A significant problem exists in the use of Equations (1)-(7) because the density values D.sub.o,T and D.sub.w,T must be measured from samples that are manually obtained from a specific producing well. In the absence of laboratory measurements, it remains impossible to convert the phase-adjusted mass flow rate information into oil and water volumes because the Coriolis meter cannot produce an oil density and a water density value by direct measurement of the combined flow stream. The circumstances under which the samples are taken oftentimes provide a source of error in the laboratory measurements because the sample is exposed to atmospheric pressure. The exposure to atmospheric pressure removes gas from solution, and the resultant sample has a relatively increased density as compared to the former pressurized sample. Additionally, it is nearly impossible to provide laboratory measurement conditions that replicate the field conditions. The density values of produced fluids often change over the life of a producing well. Therefore, periodic sampling of the production fluids is required. The laboratory measurements are, accordingly, disposed to inherent error for lack of timeliness in sampling the fluids and an inability to replicate production line conditions in the laboratory.
A direct density measurement derived from the Coriolis meter cannot be used in the volumetric calculation because it is most often impossible to obtain a satisfactory direct density measurement from the separate oil component. Even if a separator is used to separate the oil component from the water component, the separated oil phase retains up to about ten percent water by volume. The residual water causes an error in the direct density measurement.

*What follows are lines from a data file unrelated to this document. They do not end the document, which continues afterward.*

-- ==== Sys2Proof/Laws/State.lean ====
section
/-! SUPPORT. What each named update of the state leaves alone: one lemma per field. -/

namespace Sys2Proof.Machine

variable (s : State)
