-- ==== Sys2Proof/Laws/PerInstr.lean ====
section
/-! SUPPORT. Statements made of every command as syntax, one lemma per constructor. -/

namespace Sys2Proof.Laws.Accessor

set_option Elab.async false

/-- A well-formed command that is a register access names an accessor that exists (R572, R576). -/
def Statement (i : Instr) : Prop := ∀ w, WellFormed i = true → i.accessor = some w → w.ok = true
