-- ==== Sys2Proof/Laws/Read.lean ====
section
/-! SUPPORT. What a register field reads as, and which state fields stay, after each shared operation. The side conditions are closed facts about register offsets: `simp (disch := first | decide | rfl)` discharges them. -/

namespace Sys2Proof.Machine

/-- Two registers are different words of the register file. -/
def Reg.other (q r : Reg) : Bool := q.blk.code != r.blk.code || q.off % 8192 != r.off % 8192

/-- A field that a write of another field leaves alone, whatever the instance: another register, or other bits. -/
def RField.free (g f : RField) : Bool :=
  g.reg.other f.reg || (decide (g.reg = f.reg) && decide (f.lo + f.wd ≤ 64) && (decide (f.lo + f.wd ≤ g.lo) || decide (g.lo + g.wd ≤ f.lo)))

/-- The two blocks that events write: the event controller and the function windows. -/
def Block.calm : Block → Bool
  | .evc => false
  | .fnHost => false
  | _ => true

theorem Reg.key_ne_other {q r : Reg} {i j : Nat} (h : q.other r = true) : q.key j ≠ r.key i := by
  simp only [Reg.other, Bool.or_eq_true, bne_iff_ne, ne_eq] at h
  simp only [Reg.key]
  rcases h with h | h <;> omega

theorem Block.calm_evc {b : Block} (h : b.calm = true) : b ≠ .evc := by rintro rfl; cases h
theorem Block.calm_fnHost {b : Block} (h : b.calm = true) : b ≠ .fnHost := by rintro rfl; cases h

variable (s : State)

theorem State.rd_of_regs {s t : State} (h : t.regs = s.regs) (F : RField) (j : Nat) : t.rd F j = s.rd F j := by
  simp only [State.rd, State.getReg_of_regs h]

theorem State.on_of_regs {s t : State} (h : t.regs = s.regs) (F : RField) (j : Nat) : t.on F j = s.on F j := by
  simp only [State.on, State.rd_of_regs h]

theorem State.getReg_setReg_other {q r : Reg} (h : q.other r = true) (i j : Nat) (v : Word64) : (s.setReg r i v).getReg q j = s.getReg q j :=
  s.getReg_setReg_ne v (Reg.key_ne_other h)

theorem State.getReg_wr_other {q : Reg} {f : RField} (h : q.other f.reg = true) (i j v : Nat) : (s.wr f i v).getReg q j = s.getReg q j :=
  s.getReg_setReg_other h i j _

theorem State.getReg_bump_other {q : Reg} {f : RField} (h : q.other f.reg = true) (i j n : Nat) : (s.bump f i n).getReg q j = s.getReg q j :=
  s.getReg_wr_other h i j _

theorem State.getReg_bumpSat_other {q : Reg} {f : RField} (h : q.other f.reg = true) (i j n : Nat) : (s.bumpSat f i n).getReg q j = s.getReg q j :=
  s.getReg_wr_other h i j _

/-- The same register at another instance. -/
theorem State.getReg_wr_inst {q : Reg} {f : RField} {i j : Nat} (hi : i < 65536) (hj : j < 65536) (h : j ≠ i) (v : Nat) :
    (s.wr f i v).getReg q j = s.getReg q j := by
  apply s.getReg_wr_ne
  simp only [Reg.key]; omega

theorem State.rd_wr_inst {F f : RField} {i j : Nat} (hi : i < 65536) (hj : j < 65536) (h : j ≠ i) (v : Nat) : (s.wr f i v).rd F j = s.rd F j := by
  simp only [State.rd, s.getReg_wr_inst hi hj h]

theorem State.rd_setReg_other {F : RField} {r : Reg} (h : F.reg.other r = true) (i j : Nat) (v : Word64) : (s.setReg r i v).rd F j = s.rd F j := by
  simp only [State.rd, s.getReg_setReg_other h]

Another source of volumetric inaccuracy in Well test measurements pertains to solution gas that is liberated at reduced pressures. The pressure-volume-temperature behavior of the produced fluid can cause appreciable differences in the measured quantities of separated oil and gas that are obtained from the production mixture. A reduced pressure will liberate gas from the oil phase. An increased pressure drives gas back into solution. It is, accordingly, desirable that the test separator conditions approximate the conditions of the main production separator.

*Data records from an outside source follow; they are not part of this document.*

/-- The slots that a storm of a row bears on. -/
def State.stormSlots (s : State) (row : Nat) : List Nat :=
  (s.slots.filter fun e => ([e.2.cur, e.2.prev].filterMap id).any fun g => g.man.pitch.any fun p => (s.stormStalls row).contains p.stall).map (·.1)

theorem State.mem_stormSlots {row slot : Nat} : slot ∈ s.stormSlots row ↔ stormHits s row slot := by
  simp only [State.stormSlots, List.mem_map, List.mem_filter, List.any_eq_true, List.contains_iff_mem, State.mem_stormStalls, stormHits]
  constructor
  · rintro ⟨e, ⟨he, g, hg, p, hp, hk⟩, hslot⟩
    exact ⟨e, he, hslot, g, hg, p, hp, hk⟩
  · rintro ⟨e, he, hslot, g, hg, p, hp, hk⟩
    exact ⟨e, ⟨he, g, hg, p, hp, hk⟩, hslot⟩

/-- The functions that a storm of a row lowers. -/
def State.stormFuncs (s : State) (row : Nat) : List Nat :=
  (List.range 64).filter fun f => s.countSeqs (fun x => x.active && x.func == f && (s.stormSlots row).contains x.slot) != 0

theorem State.mem_stormFuncs {row f : Nat} (hf : f < 64) : f ∈ s.stormFuncs row ↔ stormLowers s row f := by
  simp only [State.stormFuncs, List.mem_filter, List.mem_range, hf, true_and, bne_iff_ne, State.countSeqs_ne_zero, Bool.and_eq_true, beq_iff_eq,
    List.contains_iff_mem, State.mem_stormSlots, stormLowers, and_assoc]

/-- A storm lowers CUR of a function. -/
def State.lowerCeil (s : State) (f : Nat) : State :=
  ((s.wr SRV_FUNC_CEIL.CUR f (max 1 (s.cur f / 2))).bump SRV_STORM_CEIL_CNT.V).srvFlag SRV_ERR.STORM_CEIL f

theorem State.rd_lowerCeil {F : RField} (h1 : (F.reg.blk.calm && F.free SRV_ERR.STORM_CEIL && F.free SRV_ERR.FUNC) = true)
    (h2 : F.free SRV_STORM_CEIL_CNT.V = true) (f i : Nat) : (s.lowerCeil f).rd F i = (s.wr SRV_FUNC_CEIL.CUR f (max 1 (s.cur f / 2))).rd F i := by
  rw [State.lowerCeil, State.srvFlag, State.rd_flagAt_free _ (by simpa using h1), State.rd_bump_free _ h2]

theorem State.cur_lowerCeil_same (f : Nat) : (s.lowerCeil f).cur f = max 1 (s.cur f / 2) := by
  have hcur : s.cur f < 2 ^ 10 := RField.of_lt SRV_FUNC_CEIL.CUR _
  rw [State.cur, State.rd_lowerCeil (by decide) (by decide), State.rd_wr_val _ (by decide)]
  exact Nat.mod_eq_of_lt (show max 1 (s.cur f / 2) < 2 ^ 10 by omega)

theorem State.cur_lowerCeil_ne {f k : Nat} (hf : f < 64) (hk : k < 64) (h : k ≠ f) : (s.lowerCeil f).cur k = s.cur k := by
  rw [State.cur, State.rd_lowerCeil (by decide) (by decide), State.rd_wr_inst _ (by omega) (by omega) h, State.cur]

theorem State.cur_lowerCeils {row f : Nat} (hf : f < 64) :
    ((s.stormFuncs row).foldl State.lowerCeil s).cur f = if f ∈ s.stormFuncs row then max 1 (s.cur f / 2) else s.cur f :=
  foldl_each (rd := State.cur) (val := fun u f => max 1 (u.cur f / 2)) (fun _ _ _ => State.cur_lowerCeil_same _)
    (fun _ _ _ hx hk h => State.cur_lowerCeil_ne hx hk h) (fun _ _ _ hx hk h => by rw [State.cur_lowerCeil_ne hx hk h])
    (fun _ hx => List.mem_range.1 (List.mem_filter.1 hx).1) (List.nodup_range.filter _) hf s

theorem storm_lowers {row : Nat} (hrow : rowOk row = true) (hnew : (s.row row).stormNew = true) :
    ∃ t, exec (.stormCeilingLower row) s = .next t ∧ (t.row row).stormNew = false ∧
      ∀ f, f < 64 → (stormLowers s row f → t.cur f = max 1 (s.cur f / 2)) ∧ (¬ stormLowers s row f → t.cur f = s.cur f) := by
  rw [exec_stormCeilingLower]
  generalize hr : execStormCeilingLower row s = r
  unfold execStormCeilingLower at hr
  rw [if_neg (by simp [hrow, hnew])] at hr
  extract_lets map named logical hit fs step s1 pairs sc at hr
  subst hr
  have hcur (f : Nat) (hf : f < 64) : s1.cur f = if f ∈ s.stormFuncs row then max 1 (s.cur f / 2) else s.cur f := State.cur_lowerCeils hf
  refine ⟨_, rfl, by rw [State.row_modRow_same], fun f hf => ?_⟩
  rw [← State.mem_stormFuncs hf]
  refine ⟨fun h => ?_, fun h => ?_⟩
  · rw [State.cur, State.rd_modRow]
    exact (hcur f hf).trans (if_pos h)
  · rw [State.cur, State.rd_modRow]
    exact (hcur f hf).trans (if_neg h)

/-- CUR of a function doubles, up to its BASE. -/
def State.raiseCeil (s : State) (f : Nat) : State := s.wr SRV_FUNC_CEIL.CUR f (min (s.rd SRV_FUNC_CEIL.BASE f) (2 * s.cur f))

theorem State.cur_raiseCeil_same (f : Nat) : (s.raiseCeil f).cur f = min (s.rd SRV_FUNC_CEIL.BASE f) (2 * s.cur f) := by
  have hbase : s.rd SRV_FUNC_CEIL.BASE f < 2 ^ 10 := RField.of_lt SRV_FUNC_CEIL.BASE _
  rw [State.cur, State.raiseCeil, State.rd_wr_val _ (by decide)]
  exact Nat.mod_eq_of_lt (show min (s.rd SRV_FUNC_CEIL.BASE f) (2 * s.cur f) < 2 ^ 10 by omega)

theorem State.rd_raiseCeil_ne {F : RField} {f k : Nat} (hf : f < 64) (hk : k < 64) (h : k ≠ f) : (s.raiseCeil f).rd F k = s.rd F k :=
  State.rd_wr_inst _ (by omega) (by omega) h _

theorem storm_restores {slot : Nat} (hnd : s.sched.lowered.Nodup) (hlt : ∀ p ∈ s.sched.lowered, p.1 < 64)
    (hquiet : FMap.get 0 s.sched.slotStorm slot + 1024 ≤ s.rd SRV_STEP_CNT.V + 1) (hsome : ∃ f, (f, slot) ∈ s.sched.lowered) :
    ∃ t, exec (.stormCeilingRestore slot) s = .next t ∧
      ∀ f, f < 64 → t.cur f = (if (f, slot) ∈ s.sched.lowered then min (s.rd SRV_FUNC_CEIL.BASE f) (2 * s.cur f) else s.cur f) := by
  rw [exec_stormCeilingRestore]
  generalize hr : execStormCeilingRestore slot s = r
  unfold execStormCeilingRestore at hr
  extract_lets sc since step fs s1 at hr
  have hmem (f : Nat) : f ∈ fs ↔ (f, slot) ∈ s.sched.lowered := by
    simp only [fs, sc, List.mem_map, List.mem_filter, beq_iff_eq]
    constructor
    · rintro ⟨⟨a, b⟩, ⟨hp, rfl⟩, rfl⟩
      exact hp
    · exact fun h => ⟨_, ⟨h, rfl⟩, rfl⟩
  have hfs : fs.isEmpty = false := by
    obtain ⟨f, hf⟩ := hsome
    exact List.isEmpty_eq_false_iff.2 (List.ne_nil_of_mem ((hmem f).2 hf))
  have hnd' : fs.Nodup := by
    refine List.Nodup.map_on ?_ (hnd.filter _)
    rintro ⟨a, b⟩ hx ⟨c, d⟩ hy hac
    have hb : b = slot := by simpa using (List.mem_filter.1 hx).2
    have hd : d = slot := by simpa using (List.mem_filter.1 hy).2
    rw [hb, hd]
    exact congrArg (·, slot) hac
  have hcond : ¬(fs.isEmpty || decide (step + 1 < since + 1024)) = true := by
    rw [hfs, Bool.false_or, decide_eq_true_eq]
    exact Nat.not_lt.2 hquiet
  rw [if_neg hcond] at hr
  subst hr
  refine ⟨_, rfl, fun f hf => ?_⟩
  simp only [← hmem]
  exact foldl_each (rd := State.cur) (val := fun u f => min (u.rd SRV_FUNC_CEIL.BASE f) (2 * u.cur f)) (g := State.raiseCeil)
    (fun _ _ _ => State.cur_raiseCeil_same _) (fun _ _ _ hx hk h => State.rd_raiseCeil_ne hx hk h)
    (fun u x k hx hk h => by rw [State.rd_raiseCeil_ne hx hk h, State.cur, State.rd_raiseCeil_ne hx hk h, State.cur])
    (fun x hx => hlt _ ((hmem x).1 hx)) hnd' hf s

end Machine
end Sys2Proof
end

section
/-! PROOF. What the serving of sequences leaves alone (O13): slots, carts and adapters swept, rolls written, positions put into pages. -/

The pressure within the test separator may be different from that in the main production separator. Two phase well test separators often flash the production fluid by liberating gas from the fluid at reduced pressure as the liquids are drained from the separators. No effort is made to control the test separator pressure while the liquids are drained because it is commonly believed that the separated production components will be recombined in the main production separator for eventual sale. The failure to control test pressures results in erroneous volumetric measurements because the reduced gas pressure causes solution-gas to leave the oil phase. The liquid volume is, accordingly, reduced, and the liquid has a greater density.

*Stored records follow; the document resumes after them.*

-- ==== Sys2Proof/Tests/Slice0.lean ====
section
/-! SUPPORT. The model's own tests. Expected results come from 30_encoding.md R95 and from the vectors V-… of
95_test_vectors.md, never from the model. The last part shows, for every obligation with hypotheses, concrete states and
operands that meet all of them together. -/

namespace Sys2Proof.Tests

open Sys2Proof.Machine

/-! ### Helpers -/

/-- The bits of a number, most significant of `n` first: short for writing bit strings. -/
def bits (n v : Nat) : List Bool := (List.range n).map (fun k => v.testBit (n - 1 - k))

/-- A state with a given receiver, the transmitter at reset and no events. -/
def rxIn (r : RxState) : State := { State.reset with rx := r, events := [] }

/-- A state with a given transmitter, the receiver at reset and no events. -/
def txIn (t : TxState) : State := { State.reset with tx := t, events := [] }

/-- A receiver in SEARCHING with a start buffer and history. -/
def searching (buf : List Bool) (h : Hist) : RxState :=
  { rxState := .searching, initCount := 30, startBuf := buf, hist := h, obsBuf := [], bitBuf := [], rxCorrected := false }

/-- A receiver in RECEIVING with data buffers. -/
def receiving (obs bs : List Bool) : RxState :=
  { rxState := .receiving, initCount := 30, startBuf := [], hist := Hist.zero, obsBuf := obs, bitBuf := bs,
    rxCorrected := false }

/-- A transmitter in the frame of 0xABCDEF (V-TX-2). -/
def sending (index : Nat) (prev fail : Bool) : TxState :=
  { txRun := true, txFrame := 0x79556978DEF#43, txIndex := index, txPrev := prev, txFail := fail }

/-- The state an outcome carries. -/
def nextOf (o : Host.Outcome State Fault Refusal) : Option State :=
  match o with
  | .next t => some t
  | .fault _ => none
  | .refused _ => none

/-- The events after an operation. -/
def eventsAfter (i : Instr) (s : State) : Option (List Event) := (nextOf (exec i s)).map State.events

/-- The receiver after an operation. -/
def rxAfter (i : Instr) (s : State) : Option RxState := (nextOf (exec i s)).map State.rx

/-- The transmitter after an operation. -/
def txAfter (i : Instr) (s : State) : Option TxState := (nextOf (exec i s)).map State.tx

/-- The decoded operation of a command word. -/
def decoded (w : Cmd) : Option Instr := (decode w).toOption

/-! ### Decoding and encoding: the words of 30_encoding.md R95 -/

theorem test_decode_enc : decode 0x0100000000ABCDEF = .ok (.enc 0xABCDEF) := by decide
theorem test_decode_dec : decode 0x0200000016978DEF = .ok (.dec 0x16978DEF) := by decide
theorem test_decode_bin : decode 0x03000000000000D9 = .ok (.bin 217) := by decide
theorem test_decode_maj3 : decode 0x0400000000000005 = .ok (.maj3 0b101) := by decide
theorem test_decode_score : decode 0x0500000000E38E38 = .ok (.score 0xE38E38) := by decide
theorem test_decode_hex2pl : decode 0x0606303030303041 = .ok (.hex2pl 6 0x303030303041) := by decide
theorem test_decode_rxReset : decode 0x1000000000000000 = .ok .rxReset := by decide
theorem test_decode_rxSample : decode 0x11000000000000FF = .ok (.rxSample 0xFF) := by decide
theorem test_decode_txReset : decode 0x2000000000000000 = .ok .txReset := by decide
theorem test_decode_txSend : decode 0x2100000003ABCDEF = .ok (.txSend 0xABCDEF true true) := by decide
theorem test_decode_txTick : decode 0x2200000000000001 = .ok (.txTick true) := by decide

/-- The bit 24 is `avail`, the bit 25 is `ok` (V-TX-1, V-TX-2). -/
theorem test_decode_txSend_flags :
    decode 0x2100000002ABCDEF = .ok (.txSend 0xABCDEF false true) ∧
    decode 0x2100000001ABCDEF = .ok (.txSend 0xABCDEF true false) := by decide

theorem test_encode_functions :
    encode (.enc 0xABCDEF) = 0x0100000000ABCDEF ∧ encode (.dec 0x16978DEF) = 0x0200000016978DEF ∧
    encode (.bin 217) = 0x03000000000000D9 ∧ encode (.maj3 0b101) = 0x0400000000000005 ∧
    encode (.score 0xE38E38) = 0x0500000000E38E38 ∧
    encode (.hex2pl 6 0x303030303041) = 0x0606303030303041 := by decide

theorem test_encode_pipelines :
    encode .rxReset = 0x1000000000000000 ∧ encode (.rxSample 0xFF) = 0x11000000000000FF ∧
    encode .txReset = 0x2000000000000000 ∧ encode (.txSend 0xABCDEF true true) = 0x2100000003ABCDEF ∧
    encode (.txTick true) = 0x2200000000000001 := by decide

/-- Smoke test of the first check of WellFormed: unlisted opcodes (V-RES-1). -/
theorem test_opcodeListed_refuses :
    opcodeListed 0x0000000000000000 = false ∧ opcodeListed 0xFF00000000000000 = false ∧
    opcodeListed 0x0700000000000000 = false ∧ opcodeListed 0x1200000000000000 = false ∧
    opcodeListed 0x2300000000000000 = false := by decide

/-- Smoke test of the second check: a must-be-zero bit is set (V-RES-1). -/
theorem test_reservedBitsZero_refuses :
    reservedBitsZero 0x0100000001000000 = false ∧ reservedBitsZero 0x0200000020000000 = false ∧
    reservedBitsZero 0x0300000000000100 = false ∧ reservedBitsZero 0x0400000000000008 = false ∧
    reservedBitsZero 0x0610000000000000 = false ∧ reservedBitsZero 0x1000000000000001 = false ∧
    reservedBitsZero 0x2100000004ABCDEF = false ∧ reservedBitsZero 0x2200000000000002 = false := by decide

/-- The decoder rejects the same words, by name (V-RES-1). -/
theorem test_decode_rejects :
    decode 0x0000000000000000 = .error .unlistedOpcode ∧ decode 0x2300000000000000 = .error .unlistedOpcode ∧
    decode 0x0610000000000000 = .error .mustBeZeroBitSet ∧ decode 0x2200000000000002 = .error .mustBeZeroBitSet := by
  decide

/-- The host's entry: a table word is the command word itself. -/
theorem test_decodeTableWord :
    decodeTableWord 64 0x2100000003ABCDEF = some (.txSend 0xABCDEF true true) ∧
    decodeTableWord 64 0x2300000000000000 = none := by decide

/-- The very next step after `withFetchWord` runs that operation. -/
theorem test_withFetchWord :
    step (State.reset.withFetchWord 64 0x2100000003ABCDEF) = exec (.txSend 0xABCDEF true true) State.reset := rfl

/-- A reserved word is a step that emits RES.ILLEGAL (V-RES-1). -/
theorem test_step_reserved :
    step (State.reset.withFetchWord 64 0x2300000000000000) =
      .next { State.reset with events := State.reset.events ++ [.resIllegal] } := rfl

/-! ### The codec, binarization, majority, score, hexadecimal -/

/-- V-ENC-1 and V-ENC-5. -/
theorem test_enc :
    eventsAfter (.enc 0xABCDEF) (rxIn .atReset) = some [.resCw 0x16978DEF] ∧
    eventsAfter (.enc 0x000001) (rxIn .atReset) = some [.resCw 0x12202001] := by decide +kernel

/-- V-DEC-2 row 7 and V-DEC-3 (14, 16): a correction, and syndrome 30 with no flip. -/
theorem test_dec :
    eventsAfter (.dec 0x16D78DEF) (rxIn .atReset) = some [.resPl 0xABCDEF true] ∧
    eventsAfter (.dec 0x16972DEF) (rxIn .atReset) = some [.resPl 0xAB8DEF false] := by decide

/-- V-DEC-4: syndrome 29 and syndrome 31. -/
theorem test_dec_far :
    eventsAfter (.dec 0x00000001) (rxIn .atReset) = some [.resPl 0x000000 true] ∧
    eventsAfter (.dec 0x15555555) (rxIn .atReset) = some [.resPl 0xDAB555 false] := by decide

/-- V-BIN-1: both sides of the threshold. -/
theorem test_bin :
    eventsAfter (.bin 216) (rxIn .atReset) = some [.resBit false] ∧
    eventsAfter (.bin 217) (rxIn .atReset) = some [.resBit true] := by decide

A true need exists for a Coriolis-based flowmeter that can measure Volumetric flow rates for the respective phases or components in a total production stream without requiring laboratory measurements on hand samples of the production stream to provide the density values for the respective components. Additionally, there is a need for a test separator system that utilizes sales line or main production separator conditions throughout its measurement cycle to preserve the integrity of the volumetric test measurements.